The task: The expected output is exactly the lines below, starting at the line with "def State.releaseInPlace (s" and ending at the line with "(14 R390). -/", both included; no other line belongs in it.

Source material:
/-- TASK.SUSPEND (13 R355). -/
def execTaskSuspend (u : U) (s : State) : Out :=
  let core := s.cu.core
  let ts := if u.c.toNat = 63 then [] else [u.c.toNat]
  let o := s.sA u
  let g := bits (s.sB u) 7 0
  let arr : Option (Option Nat) := if u.a = 0 then none else some (s.arrAddr s.myCtx s.myClu o)
  if !s.toksOk ts then .next s.priv
  else if arr = some none then .next (s.raiseWin .read 8 o)
  else if !s.allDone then .next s.hold
  else if s.exhausted 1 3 then .next (s.raise .epoch 0 0 0)
  else
    let at' : Option (Nat × Nat) := (arr.bind id).map (fun a => (a, g))
    let waits := (if at'.isSome then [waitArr g s.myClu o.toNat] else []) ++ ts.map (waitTok core)
    s.parkOrWait u waits ts at'

/-- Space of a ring (13 R358): full, or the position's entry still in flight. -/
def State.ringFull (s : State) (c : Nat) (w0 w1 : W64) : Bool :=
  let tail := bits w1 31 0
  (tail + 2 ^ 32 - bits w1 63 32) % 2 ^ 32 == 2 ^ bits w0 11 8
    || s.book.tasks.any (fun e => e.2.admitted && e.2.ctx == c && e.2.entry == some (ringVa w0 tail))

/-- TASK.LAUNCH's writes (13 R357, R358): the entry with word 3 zero, then TAIL with a release at .dev. -/
def State.postEntry (s : State) (u : U) (q : Nat) (w0 w1 : W64) (ws : List W64) (tok : Option (Nat × Nat)) : Out :=
  let c := s.myCtx
  let tail := bits w1 31 0
  let va := ringVa w0 tail
  match s.access c .write false va 32 with
  | (s, .error (f, x)) => .next (s.raiseX .write f x)
  | (s, .ok ps) =>
    match s.access c .write false (s.queueVa c q + 8) 8 with
    | (s, .error (f, x)) => .next (s.raiseX .write f x)
    | (s, .ok pt) =>
      match s.screen false ⟨1, none⟩ ps with
      | .error f => .next (f s)
      | .ok m1 =>
        match s.screen false ⟨1, some 3⟩ pt with
        | .error f => .next (f s)
        | .ok m2 =>
          if s.exhausted 1 3 then .next (s.raise .epoch 0 0 0)
          else
            let s := (s.recordMd m1).storeAs c ps (bytes64 (ws.take 3 ++ [0]))
            let (s, pub) := s.release 3
            let s := (s.recordMd m2).storeAs c [⟨false, (pt.headD ⟨false, 0, 0, 0, false, 0, 0⟩).a, 0, 4, false, s.queueVa c q + 8, 0⟩] (toBytes 4 ((tail + 1) % 2 ^ 32))
            let s := match pt with | p :: _ => s.setPubs false p.a [pub] | [] => s
            let s := match tok with
              | none => s
              | some _ => let (s, k) := s.newTask; { s with book := { s.book with tasks := SMap.put s.book.tasks k (Task.blank c 0 (some va) tok ws) } }
            let s := if bit (s.cw c 3) 0 then s.readTail c q else s
            .next ((s.wrS u.a.toNat (BitVec.ofNat 64 tail) 1).fin u)

/-- Whether the queue that TASK.LAUNCH names is seen to be off (13 R357): its descriptor can be read, and is not EN = 1 with LOGN ≠ 0. -/
def State.queueOff (s : State) (q : Nat) : Bool :=
  match s.lineRead ⟨0, none⟩ (s.queueVa s.myCtx q) 16 with
  | (_, .ok qd) => !queueOn ((words64 2 qd).getD 0 0)
  | (_, .error _) => false

/-- TASK.LAUNCH (13 R357, R358). A queue that is off is illegal before any other cause (14 R376), where its descriptor can be read. -/
def execTaskLaunch (u : U) (s : State) : Out :=
  let c := s.myCtx
  let x := s.sB u
  let q := bits x 3 0
  let ts := if u.c.toNat = 63 then [] else [u.c.toNat]
  if bit x 4 then .next s.illegal
  else if !s.allPerformed then .next s.hold
  else if s.queueOff q then .next s.illegal
  else if !s.toksOk ts then .next s.priv
  else if bits x 63 52 ≠ 0 then .next (s.raiseX .read ⟨(s.ctx c).depth, 5, 0, false, x, false⟩ x)
  else
    match s.lineRead ⟨0, none⟩ (BitVec.ofNat 64 (bits x 51 5 * 32)) 32 with
    | (s, .error f) => .next (f s)
    | (s, .ok bs) =>
      match s.lineRead ⟨0, none⟩ (s.queueVa c q) 16 with
      | (s, .error f) => .next (f s)
      | (s, .ok qd) =>
        let w := words64 2 qd
        let w0 := w.getD 0 0
        let w1 := w.getD 1 0
        if !queueOn w0 then .next s.illegal
        else if s.ringFull c w0 w1 then .next ((s.wrS u.a.toNat (BitVec.allOnes 64) 1).fin u)
        else s.postEntry u q w0 w1 (words64 4 bs) (if u.c.toNat = 63 then none else some (s.cu.core, u.c.toNat))

/-- Task of the issuing item (07 R190). -/
def State.myTask (s : State) : Option Nat := s.me.item.bind (fun i => (SMap.find? s.launches i.launch).map (·.task))

/-- TASK.LAUNCHW (13 R357, R358, 07 R190). -/
def execTaskLaunchw (u : U) (s : State) : Out :=
  let c := s.myCtx
  let core := s.cu.core
  let va := s.sA u
  let tc := u.c.toNat
  if va.toNat % 32 ≠ 0 then .next s.illegal
  else if !s.toksOk [tc] then .next s.priv
  else if !s.allDone then .next s.hold
  else
    match s.lineRead ⟨0, none⟩ va 32 with
    | (s, .error f) => .next (f s)
    | (s, .ok bs) =>
      if s.exhausted 1 3 then .next (s.raise .epoch 0 0 0)
      else
        let par := s.myTask
        let (s, k) := s.newTask
        let t := { Task.blank c 0 (some va) (some (core, tc)) (words64 4 bs) with parent := some (par.getD 0) }
        let s := { s with book := { s.book with tasks := SMap.put s.book.tasks k t } }
        let s := match par with | some p => s.updTask p (fun y => if y.lent.isNone then { y with lent := some k } else y) | none => s
        s.parkOrWait u [waitTok core tc] [tc] none

/-- CONTINUATION_PARK_TIMEOUT (06 R159): a TOK.WAIT or ARRIVE.WAIT that has waited 128 cycles, and still does, parks its thread; one that cannot
waits in place from then on. -/
def execContinuationParkTimeout (core st : Nat) (s : State) : Out :=
  let a := s.ag core st
  let key := s.raceOf core st
  let waits : Option (List W64) := match a.wait with
    | .tok ts => some (ts.map (waitTok core))
    | .arrive x g => some [waitArr g (x / 2 ^ 25) (x % 2 ^ 25 - (s.win a.ctx (x / 2 ^ 25)).base)]
    | _ => none
  match waits, a.wunit, a.waitAt with
  | some ws, some x, some w =>
    if 4 ≤ st ∨ a.run ≠ .running ∨ !s.runs a.ctx ∨ s.cycle < w + 128 ∨ !a.pend.isEmpty ∨ !a.locks.isEmpty
        ∨ s.tokReady core st ∨ s.arriveWaitDue core st then .next s
    else
      let stay (s : State) : State := s.updAg core st (fun a => { a with waitAt := none })
      if maxEpoch < (s.rs key).epoch + 1 ∨ s.cepochFull key then .next (stay s)
      else match s.park core st (x.pc + BitVec.ofNat 64 (4 * x.len)) ws with
        | (t, true) => .next t
        | (t, false) => .next (stay t)
  | _, _, _ => .next s

end Sys2Proof.Machine
end

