/-- A context's own stopped streams let go on where nothing freezes them. -/
def State.unstop (s : State) (x : Nat) : State :=
  let s := s.joinResumed x
  let s := { s with agents := s.agents.map (fun (e : Nat × Agent) =>
    if e.2.ctx = x ∧ e.2.item.isSome ∧ e.2.run = Run.stopped ∧ !s.frozen x (e.1 / 6) then (e.1, { e.2 with run := .running, ready := s.cycle }) else e) }
  { s with cores := s.cores.map (fun (e : Nat × Core) => if s.frozen x e.1 then e else
      (e.1, { e.2 with eq := e.2.eq.map (fun (q : Nat × List Cmd) => (q.1, q.2.map (fun (c : Cmd) => if c.ctx = x then c.release else c))) })) }

/-- One context of a subtree that goes on (14 R393). -/
def State.revive (s : State) (x : Nat) : State :=
  if (s.ctx x).stt ≠ 2 ∨ s.stopAsked x then s
  else
    let s := match (s.ctx x).saved with
      | some v => (if v.forced then s else s.deadStore x).updCtx x (fun y => { y with saved := none })
      | none => s
    (s.unstop x).bring x

/-- A context resumed by .run (14 R393): REQ cleared, the watchdog back at ST 00, the image restored, the subtree goes on. -/
def State.resume (s : State) (c : Nat) : State :=
  let s := s.updCtx c (fun x => { x with stt := 2, req := false, reqWd := false, left := 0, stopping := false, wdSt := 0, wdCnt := 0 })
  (s.subtree c).foldl (fun s x => s.revive x) s

/-- The agents of contexts that keep their slots through a stop, and their engines, release (03 R94, 04 R104). -/
def State.releaseInPlace (s : State) (xs : List Nat) : State :=
  let s := (s.agentsOn xs Sel.all).foldl (fun s k =>
    let c := (s.ag (k / 6) (k % 6)).ctx
    let (s, p) := s.release3 (k / 6) (k % 6)
    s.joinStop c p) s
  xs.foldl (fun s x => s.releaseEngines x Sel.all) s

/-- Whether the ordinary stop of a context is complete (14 R390). -/
def State.stopDue (s : State) (c : Nat) : Bool :=
  let x := s.ctx c
  let xs := s.subtree c
  x.req && x.stopping && (s.agentsOn xs Sel.all).all (fun k => 4 ≤ k % 6) && (s.cmdsOn xs Sel.all).isEmpty && xs.all (fun y => (s.ctx y).stt == 3 || (s.ctx y).aside.isEmpty)

/-- A context's stop is over: STATE 011. -/
def State.stopped (s : State) (c : Nat) : State :=
  (s.updCtx c (fun x => { x with stt := if x.stt = 4 then 4 else 3, stopping := false })).stopBookings (s.subtree c)

/-- Streams of a selection told to stop: agents at a unit boundary, commands at their next command boundary (14 R391). -/
def State.haltSel (s : State) (xs : List Nat) (sel : Sel) : State :=
  let s := (s.agentsOn xs sel).foldl (fun s k => s.updAg (k / 6) (k % 6) Agent.halt) s
  s.mapCmds xs sel Cmd.halt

Answer area:
def State.releaseInPlace (s : State) (xs : List Nat) : State :=
  let s := (s.agentsOn xs Sel.all).foldl (fun s k =>
    let c := (s.ag (k / 6) (k % 6)).ctx
    let (s, p) := s.release3 (k / 6) (k % 6)
    s.joinStop c p) s
  xs.foldl (fun s x => s.releaseEngines x Sel.all) s

/-- Whether the ordinary stop of a context is complete (14 R390). -/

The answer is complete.